Current technologies for assessing corrosion damage in downhole tubing and casing strings have several limitations. Under certain conditions, mechanical, electromagnetic and ultrasonic tools can be run inside a downhole tubing string to quantify corrosion and wall loss in that string. But these tools, at best, may only be able to qualitatively assess the condition of tubing strings which are in contact or close proximity to the tool. In wells that develop communication between the production/injection tubing and casing and allow ingress of potentially corrosive fluids into the annulus, the ability to effectively assess the condition of the production casing is important. This knowledge can drive critical decisions around well operating limits, surveillance programmes, workovers, or abandonment operations.
This paper describes the results of corrosion modelling and testing conducted on carbon steel to understand the extent of internal corrosion damage expected on a production casing string when sour gas enters the tubing-casing annulus through a leak source. A wide range of conditions including various hydrogen sulfide (H2S) and carbon dioxide (CO2) concentrations were modelled using proprietary corrosion modelling software. Laboratory tests on corrosion coupons were also performed and compared to the model results.
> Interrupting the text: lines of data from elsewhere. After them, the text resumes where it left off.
-- ==== Sys2Proof/Machine/HostPort.lean ====
section
/-! DEFINITION. The host's side of the ports (spec/10_state.md R20, R21; spec/20_memory.md R60, R68; spec/30_encoding.md R94,
R95): what each access does to an idle and to a busy block (spec/40_command_interface.md R100 to R102). -/

namespace Sys2Proof.Machine

/-- A host read of the register at a word index: unmapped offsets read 0 (spec/10_state.md R23). -/
def hostReadReg (s : State) (w : BitVec 10) : Word :=
  match regAt s.maxOpts w with
  | some r => regValue s r
  | none => 0

/-- A host write of an idle block's register: a write of CMD is accepted (R100), any other stores the named fields
(spec/10_state.md R24), and an unmapped offset ignores it (R23). -/
def hostWriteReg (s : State) (w : BitVec 10) (v : Word) : State :=
  match regAt s.maxOpts w with
  | some .cmd => accept s v
  | some r => storeReg s r v
  | none => s

/-- A host write of an IBUF byte of an idle block; an address outside IBUF ignores it (spec/20_memory.md R63). -/
def hostWriteIbuf (s : State) (a : Nat) (b : Byte) : State :=
  if a < s.ibufSize then { s with ibuf := Memory.write s.ibuf a b } else s

/-- A host write of OBUF is ignored (spec/20_memory.md R62). -/
def hostWriteObuf (s : State) (_a : Nat) (_b : Byte) : State := s

/-- The block is idle: PHASE = IDLE. -/
def State.isIdle (s : State) : Bool := decide (s.phase = .idle)

/-- A host write takes effect on an idle block only (spec/40_command_interface.md R101, R102). -/
def ifIdle (s : State) (f : State → State) : State := if s.isIdle then f s else s

/-- Note what a read returned. -/
def reply (s : State) (r : Reply) : State := { s with replies := s.replies ++ [r] }

/-- The effect of one host access on the state, the queue of further accesses apart. Reads have no side effect
(spec/20_memory.md R68) and return what the location holds (spec/40_command_interface.md R102). -/
def hostAccess (s : State) : HostOp → State
  | .wreg w v => ifIdle s fun s => hostWriteReg s w v
  | .rreg w => reply s (.reg (hostReadReg s w))
  | .wibuf a b => ifIdle s fun s => hostWriteIbuf s a b
  | .ribuf a => reply s (.byte (s.ibufAt a))
  | .wobuf a b => ifIdle s fun s => hostWriteObuf s a b
  | .robuf a => reply s (.byte (s.obufAt a))
  | .wait => reply s (.reg s.status)
  | .reset => resetInput s

/-- The host accesses still to come after an access: `wait` reads STATUS again while it shows BUSY (spec/30_encoding.md R95). -/
def portAfter (s : State) (op : HostOp) (rest : List HostOp) : List HostOp :=
  match op with
  | .wait => if statusBUSY s.status then op :: rest else rest
  | _ => rest

/-- One access of the host, taken off the queue. While a command runs it uses up one of the accesses that pass before the
completion (spec/40_command_interface.md R106). -/
def hostTurn (s : State) (op : HostOp) (rest : List HostOp) : State :=
  hostAccess { s with port := portAfter s op rest, delay := if s.isIdle then s.delay else s.delay - 1 } op

/-! ### The host's notation -/

/-- `wreg NAME, v` (R94). -/
def wreg (r : Reg) (v : Word) : HostOp := .wreg (BitVec.ofNat 10 r.wordIndex) v

/-- `rreg NAME` (R94). -/
def rreg (r : Reg) : HostOp := .rreg (BitVec.ofNat 10 r.wordIndex)

/-- `wibuf a, b0 b1 ... bk` (R95). -/
def wibufSeq (a : Nat) : List Byte → List HostOp
  | [] => []
  | b :: bs => .wibuf a b :: wibufSeq (a + 1) bs

/-- `robuf a, n` (R95). -/
def robufSeq (a : Nat) : Nat → List HostOp
  | 0 => []
  | n + 1 => .robuf a :: robufSeq (a + 1) n

/-- `cmd MNEMONIC`: the command word, then `wait` (R95). -/
def cmdSeq (word : Word) : List HostOp := [wreg .cmd word, .wait]

end Sys2Proof.Machine
end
Key findings around the expected corrosion potential of production casing exposed to sour gas include:
Corrosion rates are generally low over a wide range of H2S concentrations. The presence of H2S reduces the general corrosion rate by forming a protective iron sulfide (FeS) scale.
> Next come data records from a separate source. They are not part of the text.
/-- Two ascending sequences with the same entries of each number in the same order are equal: their first entries both have
the least number, so they are the first of that number in both. -/
theorem eq_of_sorted_of_withNum_eq {xs : List OptEntry} : ∀ {ys : List OptEntry}, SortedByNum xs → SortedByNum ys →
    (∀ n, withNum n xs = withNum n ys) → xs = ys := by
  induction xs with
  | nil =>
    intro ys _ _ h
    exact (List.eq_nil_iff_forall_not_mem.mpr fun e he => nomatch mem_of_withNum_eq (fun n => (h n).symm) he).symm
  | cons x xs ih =>
    intro ys hxs hys h
    cases ys with
    | nil => exact nomatch mem_of_withNum_eq h (List.mem_cons_self ..)
    | cons y ys =>
      have hnum : x.num = y.num := BitVec.eq_of_toNat_eq (Nat.le_antisymm
        (sorted_head_le hxs (mem_of_withNum_eq (fun n => (h n).symm) (List.mem_cons_self ..)))
        (sorted_head_le hys (mem_of_withNum_eq h (List.mem_cons_self ..))))
      obtain rfl : x = y := by
        have hfirst := h x.num
        rw [withNum_cons_same xs rfl, withNum_cons_same ys hnum.symm] at hfirst
        exact (List.cons.inj hfirst).1
      have htail : ∀ n, withNum n xs = withNum n ys := by
        intro n
        have hn := h n
        by_cases hx : x.num = n
        · rw [withNum_cons_same xs hx, withNum_cons_same ys hx] at hn
          exact (List.cons.inj hn).2
        · rwa [withNum_cons_other xs hx, withNum_cons_other ys hx] at hn
      rw [ih (List.pairwise_cons.mp hxs).2 (List.pairwise_cons.mp hys).2 htail]

/-- Settles O10: the model's sort is such an order, and there is no other. -/
theorem stableSortIsTheUniqueStableOrder : Obligations.StableSortIsTheUniqueStableOrder := by
  unfold Obligations.StableSortIsTheUniqueStableOrder
  intro es
  have hstable : ∀ n, withNum n (stableSortByNum es) = withNum n es := fun n => stableSortByNum_stable n es
  exact ⟨stableSortByNum_perm es, stableSortByNum_sorted es, hstable,
    fun xs hsorted hxs => eq_of_sorted_of_withNum_eq hsorted (stableSortByNum_sorted es) fun n =>
      (hxs n).trans (hstable n).symm⟩

/-! ### The command (R168, R169) -/

/-- The state that a successful CONSTRUCT leaves. -/
def constructedState (s : State) : State :=
  completeOk { s with opts := stableSortByNum s.liveOpts ++ s.opts.drop (countField s.optCount) }

theorem liveOpts_constructedState (s : State) : (constructedState s).liveOpts = stableSortByNum s.liveOpts :=
  (construct_table s).1

theorem drop_constructedState (s : State) :
    (constructedState s).opts.drop (countField s.optCount) = s.opts.drop (countField s.optCount) :=
  (construct_table s).2

theorem length_constructedState (s : State) : (constructedState s).opts.length = s.opts.length := by
  rw [constructedState, completeOk_opts, List.length_append, stableSortByNum_length, State.liveOpts, ← List.length_append,
    List.take_append_drop]

/-- Settles O9: the entries below COUNT are sorted stably, and a COUNT above the capacity is refused. -/
theorem constructSortsTheTableStably : Obligations.ConstructSortsTheTableStably := by
  unfold Obligations.ConstructSortsTheTableStably
  refine ⟨rfl, fun s => ⟨fun hcount => ?_, fun hcount => ?_⟩⟩
  · refine ⟨constructedState s, execConstruct_ok hcount, rfl, fun _ => ⟨rfl, rfl⟩, length_constructedState s,
      drop_constructedState s, ?_⟩
    rw [liveOpts_constructedState]
    exact ⟨stableSortByNum_perm _, stableSortByNum_sorted _, fun n => stableSortByNum_stable n _⟩
  · exact failsWith_of_exec (execConstruct_raise hcount) statusErr_optionsLimitExceeded

end Sys2Proof.Machine
end

section
/-! The checks of ENCODE: what the option entries answer one after another, what CheckMessage answers for the whole message, and
the error of the first check that fails (spec/42_encode.md R172). -/

namespace Sys2Proof.Machine

open Sys2Proof.Claim

/-! ### The option entries in table order -/

/-- The entries ascend by number, and none is below `prev`. -/
def Ascends (prev : Nat) (es : List OptEntry) : Prop := (prev :: es.map fun e => e.num.toNat).Pairwise (· ≤ ·)

theorem ascends_zero {es : List OptEntry} : Ascends 0 es ↔ SortedByNum es := by
  rw [Ascends, List.pairwise_cons, List.pairwise_map]
  exact and_iff_right fun _ _ => Nat.zero_le _

theorem ascends_cons {prev : Nat} {e : OptEntry} {es : List OptEntry} :
    Ascends prev (e :: es) ↔ prev ≤ e.num.toNat ∧ Ascends e.num.toNat es := by
  simp only [Ascends, List.map_cons, List.pairwise_cons, List.mem_cons, forall_eq_or_imp]
  constructor
  · rintro ⟨⟨hprev, -⟩, htail⟩
    exact ⟨hprev, htail⟩
  · rintro ⟨hprev, hfirst, htail⟩
    exact ⟨⟨hprev, fun n hn => hprev.trans (hfirst n hn)⟩, hfirst, htail⟩

section
variable {size prev : Nat} {e : OptEntry} {es : List OptEntry}

theorem checkEntries_unordered (h : e.num.toNat < prev) : checkEntries size prev (e :: es) = .raise .invalidOptionDelta := by
  rw [checkEntries, if_pos h]

theorem checkEntries_outOfRange (hord : prev ≤ e.num.toNat) (h : ¬ inRange size e.off.toNat e.len.toNat) :
    checkEntries size prev (e :: es) = .raise .invalidPacketLength := by
  rw [checkEntries, if_neg (by omega), if_pos h]

theorem checkEntries_pass (hord : prev ≤ e.num.toNat) (h : inRange size e.off.toNat e.len.toNat) :
    checkEntries size prev (e :: es) = checkEntries size e.num.toNat es := by
  rw [checkEntries, if_neg (by omega), if_neg (not_not_intro h)]

end

/-- The entries pass exactly when they ascend and their values lie in range. -/
theorem checkEntries_ok_iff {size : Nat} (es : List OptEntry) : ∀ {prev : Nat}, checkEntries size prev es = .ok () ↔
    Ascends prev es ∧ ∀ e ∈ es, inRange size e.off.toNat e.len.toNat := by
  induction es with
  | nil => intro prev; simp [checkEntries, Ascends]
  | cons e es ih =>
    intro prev
    rw [ascends_cons, List.forall_mem_cons]
    by_cases hord : prev ≤ e.num.toNat
    · by_cases hrange : inRange size e.off.toNat e.len.toNat
      · rw [checkEntries_pass hord hrange, ih]
        exact ⟨fun ⟨hasc, hall⟩ => ⟨⟨hord, hasc⟩, hrange, hall⟩, fun ⟨⟨_, hasc⟩, _, hall⟩ => ⟨hasc, hall⟩⟩
      · rw [checkEntries_outOfRange hord hrange]
        exact ⟨nofun, fun ⟨_, hrange', _⟩ => absurd hrange' hrange⟩
    · rw [checkEntries_unordered (by omega)]
      exact ⟨nofun, fun ⟨⟨hord', _⟩, _⟩ => absurd hord' hord⟩

/-- Entries that ascend never raise InvalidOptionDelta. -/
theorem checkEntries_ascends {size : Nat} (es : List OptEntry) : ∀ {prev : Nat}, Ascends prev es →
    checkEntries size prev es ≠ .raise .invalidOptionDelta := by
  induction es with
  | nil => intro prev _; exact nofun
  | cons e es ih =>
    intro prev h
    obtain ⟨hord, htail⟩ := ascends_cons.mp h
    by_cases hrange : inRange size e.off.toNat e.len.toNat
    · rw [checkEntries_pass hord hrange]
      exact ih htail
    · rw [checkEntries_outOfRange hord hrange]
      exact nofun

/-- The number that entry `i` is compared with: that of the entry before it, and `prev` for the first. -/
def numBefore : Nat → List OptEntry → Nat → Nat
  | prev, [], _ => prev
  | prev, _ :: _, 0 => prev
  | _, e :: es, i + 1 => numBefore e.num.toNat es i

theorem numBefore_zero (prev : Nat) (es : List OptEntry) : numBefore prev es 0 = prev := by
  cases es <;> rfl

theorem numBefore_succ {e : OptEntry} {i : Nat} : ∀ {es : List OptEntry} {prev : Nat}, es[i]? = some e →
    numBefore prev es (i + 1) = e.num.toNat := by
  induction i with
  | zero =>
    intro es prev h
    cases es with
    | nil => cases h
    | cons x xs => cases h; exact numBefore_zero ..
  | succ i ih =>
    intro es prev h
    cases es with
    | nil => cases h
    | cons x xs => exact ih (es := xs) h

theorem inOrderAt_iff {es : List OptEntry} {i : Nat} {e : OptEntry} (h : es[i]? = some e) :
    inOrderAt es i ↔ numBefore 0 es i ≤ e.num.toNat := by
  cases i with
  | zero => simp [inOrderAt, numBefore_zero]
  | succ i =>
    obtain ⟨a, ha⟩ : ∃ a, es[i]? = some a := by
      obtain ⟨hi, -⟩ := List.getElem?_eq_some_iff.mp h
      exact ⟨_, List.getElem?_eq_getElem (by omega)⟩
    rw [numBefore_succ ha]
    constructor
    · exact fun hord => hord a e (Nat.succ_pos i) ha h
    · intro hle a' e' _ ha' he'
      cases ha.symm.trans ha'
      cases h.symm.trans he'
      exact hle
Corrosion rates are sensitive to the chemical composition of the water in the annulus. Higher bicarbonates levels significantly reduce corrosion rates.
General corrosion rates in a sweet gas environment with CO2 can be very high because of the discontinuous nature of iron carbonate scale formed at test conditions.
This case study demonstrates how corrosion modelling can be used with laboratory testing to provide reliable insight about the condition of tubulars which cannot be directly measured.
Corrosion assessment of downhole components in general is recognised as a major challenge faced by the oil and gas industry. Understanding corrosion of carbon steel in sour downhole environments is critical for ensuring asset integrity. Sour corrosion, or CO2/H2S corrosion is a complex process that is affected by many factors, including temperature, pressure, sour gas composition, flow regime, flow shear, and water chemistry. Over time the industry has studied, discussed and documented different types of corrosion mechanisms and corrosion management solutions.1–3 The limits in inspecting and monitoring the onset of corrosion have also been explored and recognised. One of the notable technology limits that the industry struggles with today is the ability to monitor the condition of concentric casing strings in a well.
Existing multi-finger caliper tools can give direct quantitative mechanical measurement of the inner tubing walls. The caliper readings then can be translated into wall thickness readings, with assumptions around the external condition of the tubing, but these assumptions often entail a high degree of uncertainty.